Andrei Chikatilo

Andrei Romanovich Chikatilo was a Soviet serial killer. He sexually assaulted, murdered, and mutilated at least fifty-two women and children between 1978 and 1990 in the Russian SFSR, the Ukrainian SSR, and the Uzbek SSR. He confessed to fifty-six murders, fifty-three for which he was tried in April 1992. He was convicted and sentenced to death for 50-two murders in October 1992, although the Supreme Court of Russia ruled insufficient evidence existed to prove his guilt in nine of those killings. Chik atilo was subsequently executed in February 1994.

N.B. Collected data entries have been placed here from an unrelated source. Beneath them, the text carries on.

/-! ## DRAM (R352–R356, R389, R397–R408; log entry 4) -/

/-- The agreeing set among the channels that are left: all eight, CH0–CH3 or CH4–CH7 (R352): first channel and count. -/
def agreeing (out : List Nat) : Option (Nat × Nat) :=
  let ok (a n : Nat) : Bool := (List.range n).all fun k => !out.contains (a + k)
  if ok 0 8 then some (0, 8) else if ok 0 4 then some (0, 4) else if ok 4 4 then some (4, 4) else none

/-! ### The fitted population (R351, R353; log entry 4) -/

/-- The module type, as DMC_CFG.MODULE codes it: RDIMM or MRDIMM (R351, R397). -/
def fittedModule : Nat := 1 + Config.dramGeometry 0 % 2

/-- The slowest bin allowed, and the fastest: inside the range of the module type, up to the lowest maximum rate of the modules (R351,
R404). -/
def minBin : Nat := if fittedModule == 2 then 2 else 0
def maxBin : Nat := minBin + Config.dramGeometry 1 % (if fittedModule == 2 then 4 else 3)

/-- The physical ranks of a channel, their size as DMC_CFG.RANK_SIZE codes it, and the stack height as DMC_CFG.STACK does: a rank of
2^(35 + size) bytes has devices of 16, 32 or 64 Gbit in stacks of 1, 2, 4 or 8 (R351, R357). -/
def fittedRanks : Nat := 1 + Config.dramGeometry 2 % 8
def fittedSize : Nat := Config.dramGeometry 3 % 4
def fittedStack : Nat := (fittedSize - 2) + Config.dramGeometry 4 % (min fittedSize 3 - (fittedSize - 2) + 1)

/-- Logical ranks in use (R353): without the spare, and up to 1 TiB. -/
def ranksUsed (spare : Bool) : Nat := min (fittedRanks - (if spare then 1 else 0)) (32 / 2 ^ fittedSize)

/-- The addressable capacity of a channel in units of 32 GiB (R353, R400). -/
def channelCap (spare : Bool) : Nat := ranksUsed spare * 2 ^ fittedSize

/-- The data rate of a bin, in 100 MT/s (R404). -/
def binRate (b : Nat) : Nat := [48, 56, 64, 72, 80, 88].getD b 0

/-- A slot's set matches the population (R403). -/
def DelaySet.matching (d : DelaySet) : Bool := d.signature == Config.populationSignature

/-- Slots whose sets match (R403). -/
def State.matchSets (s : State) : List (Nat × DelaySet) := s.kst.sets.filter fun (e : Nat × DelaySet) => e.2.matching

/-- The sources of a candidate bin, in order (R405): the code of TRN_CH_SRC and the slot used. -/
def State.binSources (s : State) (b : Nat) : List (Nat × Option Nat) :=
  let l := s.matchSets
  let stored := List.find? (fun (e : Nat × DelaySet) => e.2.bin == b) l
  let derived := [1, 2, 3, 4, 5].findSome? fun d => List.find? (fun (e : Nat × DelaySet) => e.2.bin + d == b || e.2.bin == b + d) l
  (stored.toList.map fun e => (1, some e.1)) ++ (derived.toList.map fun e => (2, some e.1)) ++ (if b == minBin then [(3, none)] else [])

/-- The source that a channel accepts at a bin (R405, R406): the first that is not refused there. -/
def State.binSource (s : State) (refused : List SourceRefused) (c b : Nat) : Option (Nat × Option Nat) :=
  (s.binSources b).find? fun e => !refused.any fun x => x.ch.val == c && x.bin.val == b && x.source.val == e.1

/-- The channel of a delay's place (R422). -/
def placeChannel (place : Nat) : Nat := bitsOf place 20 3

/-- The delays that a channel runs on (R402, R405): those of its source that lie on it. The generic set lists none. -/
def State.sourceDelays (s : State) (c : Nat) (slot : Option Nat) : List DelayEntry :=
  (((slot.bind fun k => NMap.find? s.kst.sets k).map DelaySet.entries).getD []).filter fun e => placeChannel e.place == c

/-- The next last-use count of the delay-set slots (R571). -/
def nextUse (l : List (Nat × DelaySet)) : Nat := (l.map fun (e : Nat × DelaySet) => e.2.lastUse).foldl max 0 + 1

/-- The set whose values are in use has the highest last-use count (R416, R571; log entry 90). -/
def useSet (l : List (Nat × DelaySet)) (slot : Nat) : List (Nat × DelaySet) :=
  l.map fun (e : Nat × DelaySet) => if slot == e.1 then (e.1, { e.2 with lastUse := nextUse l }) else e

/-- The DRAM configuration record takes the use of delay-set slots (R552, R571). -/
def State.noteUse (s : State) (slots : List Nat) : State :=
  if slots.isEmpty then s else { s with cmd := { s.cmd with writes := s.cmd.writes ++ [⟨2, .setsUsed slots, none⟩] } }

/-- The candidate bins of R405, in order. -/
def State.candidateBins (s : State) : List Nat :=
  let next := s.get Reg.TRN_CFG.NEXT_BIN
  let lower := [4, 3, 2, 1].filter fun b =>
    decide (b < next) && decide (minBin < b) && decide (b ≤ maxBin) && s.matchSets.any fun e => e.2.bin == b
  (if minBin ≤ next ∧ next ≤ maxBin then [next] else []) ++ lower ++ [minBin]

/-- Show the delay-set slots (R403, R422). -/
def State.showSets (s : State) : State :=
  (s.each (List.range 5) fun s k => s.put (Reg.TRN_SETS.SLOT k) (match NMap.find? s.kst.sets k with
    | some d => 8 + d.bin
    | none => 0)).put Reg.TRN_SETS.MATCH (maskOf 5 fun k => s.matchSets.any fun e => e.1 == k)

/-- The rank map of a channel (R353, R389, R399): a logical rank in use is served by the physical rank of its number, or by the spare where it
has been retired; the others are unused. -/
def State.mapRanks (s : State) (used : Nat) (retired : Option Nat) (c : Nat) : State :=
  s.each (List.range 8) fun s r =>
    s.put (Reg.DMC_RANK_MAP.LR c r) (if used ≤ r then 0xF else if retired == some r then fittedRanks - 1 else r)

/-- One channel comes up (R353, R389, R397, R399): its highest rank is the spare where sparing is in force, and serves a logical rank that
has been retired. -/
def State.dmcUp (s : State) (bin src c : Nat) : State :=
  let spare := s.flag Reg.DMC_MAP.SPARE
  let out := List.find? (fun (r : Nat × Nat × Nat) => spare && r.1 == c) s.dmc.retired
  let s := s.putAll [
    (Reg.DMC_CFG.MODULE c, fittedModule), (Reg.DMC_CFG.RANKS c, fittedRanks), (Reg.DMC_CFG.RANK_SIZE c, fittedSize),
    (Reg.DMC_CFG.STACK c, fittedStack), (Reg.DMC_CFG.RATE c, binRate bin),
    (Reg.DMC_STAT.UP c, 1), (Reg.DMC_STAT.FIXED_DELAYS c, 1), (Reg.TRN_CH_SRC.SRC c, src),
    (Reg.DMC_SPARE.STATE c, if out.isSome then 4 else ofBool spare), (Reg.DMC_SPARE.SPARE_PRANK c, if spare then fittedRanks - 1 else 0),
    (Reg.DMC_SPARE.SRC_LRANK c, (out.map (·.2.1)).getD 0), (Reg.DMC_SPARE.REASON c, (out.map (·.2.2)).getD 0)]
  s.mapRanks (ranksUsed spare) (out.map (·.2.1)) c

About Andrei Chikatilo in brief

Summary Andrei ChikatiloAndrei Romanovich Chikatilo was a Soviet serial killer. He sexually assaulted, murdered, and mutilated at least fifty-two women and children between 1978 and 1990 in the Russian SFSR, the Ukrainian SSR, and the Uzbek SSR. He confessed to fifty-six murders, fifty-three for which he was tried in April 1992. He was convicted and sentenced to death for 50-two murders in October 1992, although the Supreme Court of Russia ruled in 1993 that insufficient evidence existed to prove his guilt in nine of those killings. Chik atilo was subsequently executed in February 1994. His parents were collective farm labourers who lived in a one-room hut. His father Roman was conscripted into the Red Army, and would later be taken prisoner after being wounded in combat. It has never been established whether this incident actually occurred, or if a Stepan ChikAtilo even existed. He later claimed not to have eaten bread until the age of 12, adding that he and his family often had to eat grass and leaves in an effort to stave off hunger. As many Ukrainian women were raped by German soldiers during the war, it has been speculated Tatyana was conceived as a result of a rape committed by a German soldier. In September 1944, he began his schooling. Although shy and ardently studious as a child, he was physically weak and regularly attended school in homespun clothing and, by 1946, with his stomach swollen from hunger resulting from the post-war famine which plagued much of the Soviet Union.

On several occasions, this hunger caused him to faint both at home and at school, and he was consistently targeted by bullies who regularly mocked him over his physical stature and timid nature. Although he was an excellent student, he claimed learning did not come easy to him due to headaches and a poor memory. An avid reader of communist literature, he later became the chairman of the Communist Party’s Communist Party committee two years later. He also often studied reading and often studied to increase his sense of self-worth and to compensate for his blackopia which often prevented him from reading the classroom blackboard. In spite of the hardships endured by her parents, their father was a kind man, and their mother was a harsh and unforgiving toward her children. He claimed to have witnessed some of the effects of the Nazi occupation of Ukraine, which he described as \”horrors\”, adding he witnessed bombings, fires, and shootings from which he would hide in cellars and ditches. He and his mother shared a single bed. In 1943, his mother gave birth to a baby girl, but he could not have fathered this child because his father had been conscriptioned in 1941, and so he was not the father of this child. In November 1944, Chiktilo began his school career, and was appointed editor of his school’s newspaper at age 14 and later served as chairman of its Communist Party’ Communist Party Committee.